SB: In the film you show that Vivian had a very dark side as well and in this time and age when people judge artists based on their personal lives. How much did you tone down the darkness and try to turn her into a hero or a lovable underdog?

JM: We did not. Charlie said “I don’t want to sugarcoat anything” and I agreed, so when we found things that were dark we included them. We didn’t hide anything. Basically there was nothing else, as far as abuse stories from other people.

CS: At the same time we didn’t want to give this more weight than it deserved. We would hate for people to come away from the film thinking that this is the dominant part of the story. For us it was a small part of Vivian’s story, we understand that it will color some people’s sense of who she was - and it should - but with that said we feel people should judge for themselves what significance this should have. Our overall impression is that Vivian was a brilliant artist, but she was also funny and charming, and even though she had some oddity to her, she wasn’t some weird recluse. She was opinionated, chatty, she told people what she thought. People remembered her fondly even if they had memories of some of her darkness. She was interested in crime, but I don’t know if this was necessarily a morbid curiosity, but more of a realistic, unflinching view of humanity. I don’t think she meant to be gratuitous or shocking, she was interested in showing humanity even when we were not at our best.

maier
One of Vivian Maier's subjects.

SB: Since you mentioned you wanted to highlight the parallels between Vivian and John, I have to confess I couldn’t help but feel like it was a very charming love story…like that Christopher Reeve/Jane Seymour movie, so I was wondering if there was anything behind this concept of “soulmates divided by time” sort of thing?

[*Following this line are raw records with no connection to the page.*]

/-- What a poll does to its own channel follows from what it reads (R200). -/
theorem SameView.poll_ch {k : Chan} {s t : State} (same : SameView k s t) (x : Sample) :
    (poll k x t).ch k = (poll k x s).ch k := by
  have edge := same.afterEdge x
  rw [poll_eq, poll_eq, flushAll_ch, flushAll_ch, triggered, triggered, same.now, edge.cfg, edge.ch,
    flushDue_congr s.now edge.cfg edge.lastSrc edge.ch]

/-- An idle block answers an RXS whose operands it lacks as an illegal word (R150, R264). -/
theorem exec_rxs_of_lacking {s : State} {k : Chan} {x : Sample} (idle : s.busy = false)
    (lacking : (Instr.rxs k x).wf s.cfg = false) : exec (.rxs k x) s = .next s.raiseIll := by
  simp [exec, execRxs, whenReady_of_idle idle, lacking]

/-- Settles O50: the other channel's registers are none that the RXS reads, whether it is held, has operands the
configuration lacks, or polls. -/
theorem channelsAreIndependent : Obligations.ChannelsAreIndependent := by
  unfold Obligations.ChannelsAreIndependent
  intro s k x c
  have same := SameView.setCh_other s k c
  have busySame : (s.setCh k.other c).busy = s.busy := by simp [State.busy]
  rcases execRxs_cases k x s with ⟨busy, held⟩ | ⟨idle, noSuch, illegal⟩ | ⟨idle, wf, polled⟩
  · exact ⟨s, s.setCh k.other c, held, exec_rxs_of_busy (busySame.trans busy) k x, same.ch.symm⟩
  · exact ⟨s.raiseIll, (s.setCh k.other c).raiseIll, illegal,
      exec_rxs_of_lacking (busySame.trans idle) (by rwa [same.cfg]), by simp⟩
  · exact ⟨poll k x s, poll k x (s.setCh k.other c), polled,
      exec_rxs_of_idle (busySame.trans idle) (by rwa [same.cfg]), (same.poll_ch x).symm⟩

end Sys2Proof.Machine

/-!
PROOFS. The flushes of a poll and what comes of them (R203, R204, R207): each stage of a poll resolves its code words,
one event or one miss for each, and no channel is flushed twice.
-/

namespace Sys2Proof.Machine

/-! Resolved code words (R203). -/

/-- From `s` to `t` the code words `flushes` were resolved: those with a character are emitted in order, the others
counted as misses (R203). -/
structure Resolves (s t : State) (flushes : List (Chan × CodeWord)) : Prop where
  cfg : t.cfg = s.cfg
  out : t.out = s.out ++ resolvedEvents s.cfg flushes
  charPort : t.charPort = s.charPort ++ resolvedEvents s.cfg flushes
  decMiss : t.decMiss = s.decMiss + BitVec.ofNat 16 (flushes.length - (resolvedEvents s.cfg flushes).length)

/-- A code word has at most one character (R203). -/
theorem resolvedEvents_length_le (cfg : Config) (flushes : List (Chan × CodeWord)) :
    (resolvedEvents cfg flushes).length ≤ flushes.length :=
  List.length_filterMap_le _ _

theorem Resolves.nil {s t : State} (cfg : t.cfg = s.cfg) (out : t.out = s.out) (charPort : t.charPort = s.charPort)
    (decMiss : t.decMiss = s.decMiss) : Resolves s t [] :=
  ⟨cfg, by simp [out, resolvedEvents], by simp [charPort, resolvedEvents], by simp [decMiss, resolvedEvents]⟩
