-- ==== Sys2Proof/Machine/Ops.lean ====
section
/-! DEFINITION. The operations that instructions and events share: events and vectors (R320, R321, R339), the sticky error (R334, R335),
releases and acquires (R289), energy (R45), the path table (R72 to R74), threads that leave for the former (R75, R76, R80), barriers
(R296 to R298), the end of threads, groups and workgroups (R329 to R332), and taking a trap or a memory fault (R303 to R306). -/
namespace Sys2Proof.Machine

/-! ## Vectors, events, the sticky error -/

/-- Raise a vector to the application cores (R339): delivered as an MSI of identity n + 1 when its route is enabled, else pending. -/
def raiseVector (s : State) (n : Nat) : State :=
  let r := mget (0 : Word) s.sys.routes n
  if r.getLsbD 31 then { s with sys := { s.sys with msis := s.sys.msis ++ [(r.toNat % 64, n + 1)] } }
  else { s with sys := { s.sys with vecPending := nins s.sys.vecPending n } }

/-- Event types (R320). -/
def evXlate : Nat := 1
def evMemfault : Nat := 2
def evTrap : Nat := 3
def evKill : Nat := 4
def evSpawnx : Nat := 5
def evPoison : Nat := 6
def evThermal : Nat := 7
def evState : Nat := 8
def evMovefail : Nat := 9

/-- The physical base of a context region (R319). -/
def crb (s : State) (vdev : Nat) : Nat := loc (s.vdev vdev).crb.toNat

/-- Write one event record at EVPROD and raise the device's vector (R320, R321). -/
def putEvent (s : State) (vdev : Nat) (ws : List Word) : State :=
  let base := crb s vdev
  let prod := s.num (base + 0x20) 4
  let s := s.setBytes (base + 0x1000 + 32 * (prod % 1920)) (wordBytes ws)
  let s := s.setNum (base + 0x20) 4 ((prod + 1) % 2 ^ 32)
  let d := s.vdev vdev
  if d.st = .live ∧ d.ien then raiseVector s d.vector else s

/-- Whether the event log has room (R321). -/
def evRoom (s : State) (vdev : Nat) : Bool :=
  decide ((s.num (crb s vdev + 0x20) 4 + 2 ^ 32 - s.num (crb s vdev + 0x24) 4) % 2 ^ 32 < 1920)

/-- Log an event of a source created under generation `gen` (R321): dropped when the generation is old; held (XLATE, SPAWNX) or
counted in EVLOST when the log is full. -/
def logEvent (s : State) (vdev type code skid lane gen : Nat) (addr pc : Nat) (core slot : Nat) (token : Nat) : State :=
  if gen ≠ (s.vdev vdev).gen then s
  else
    let ws : List Word := [BitVec.ofNat 32 (type * 2 ^ 24 + code * 2 ^ 16 + min skid 255 * 2 ^ 8 + lane), BitVec.ofNat 32 gen,
      BitVec.ofNat 32 addr, BitVec.ofNat 32 (addr / 2 ^ 32), BitVec.ofNat 32 pc, BitVec.ofNat 32 (pc / 2 ^ 32),
      BitVec.ofNat 32 (clusterOf core * 2 ^ 16 + core % 4 * 2 ^ 14 + slot * 2 ^ 12), BitVec.ofNat 32 (token * 2 ^ 16)]
    if evRoom s vdev then putEvent s vdev ws
    else if type = evXlate ∨ type = evSpawnx then
      s.updVdev vdev fun d => { d with heldEvents := d.heldEvents ++ [⟨ws, gen⟩] }
    else s.setNum (crb s vdev + 0x28) 4 ((s.num (crb s vdev + 0x28) 4 + 1) % 2 ^ 32)

/-- The first-error record's fields (R334). -/
structure ErrRec where
  src : Nat
  code : Nat
  place : Nat
  pc : Nat
  word : Nat
  wid : Nat
  aux : Nat
  aux2 : Nat

/-- The front end a virtual device is bound to (R25, R334), 0 where none is. -/
def deviceFe (s : State) (vdev : Nat) : Nat := ((s.fes.find? fun e => e.2.vdevV && decide (e.2.vdev = vdev)).map (·.1)).getD 0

JM: That’s weird…(laughs) I mean I have an emotional attachment to her work. Vivian changed my life. I’m a filmmaker and a photographer and it’s all because of my discovery of her. Of course there’s some connection I can’t really describe. I feel I owe her the best respect I can give her.

JM: We have been approached by Christine Vachon of Killer Films but everything is still in the works, nothing has been released as of yet…

SB: And you’ve also said that you mostly want her work to speak for itself, so how easy was it to choose what to include in the film?

JM: Obviously the work we picked was the one that illustrates the story. We had a great body of really strong work that we were wondering where to use. For example in the end, we used a lot of similar subjects that she captured to illustrate what was going on in her life. To express that she was now living out the fate of the subjects she’d photographed when she was younger. We thought there was a connection there.

SB: With the movie opening Friday, who would you say is the right audience for your film?

JM: Everybody!

CS: We wanted to make a film that was entertaining. This is a great story, anyone who hears the headline of what the story is, they feel compelled to know more. I certainly did. The more you learn, the more you want to dig. We wanted to make not an art film but an entertaining film, the kind we’d all want to see. Vivian’s work needs to be presented in a respectful, beautiful way and we think we did that. Seeing her photographs on the big screen is incredible and breathtaking, but the story is also funny and it has elements of a detective story. It takes the audience on a fun ride.

“Finding Vivian Maier” opens at Lincoln Plaza Cinema and the IFC Center on March, 28, 2014.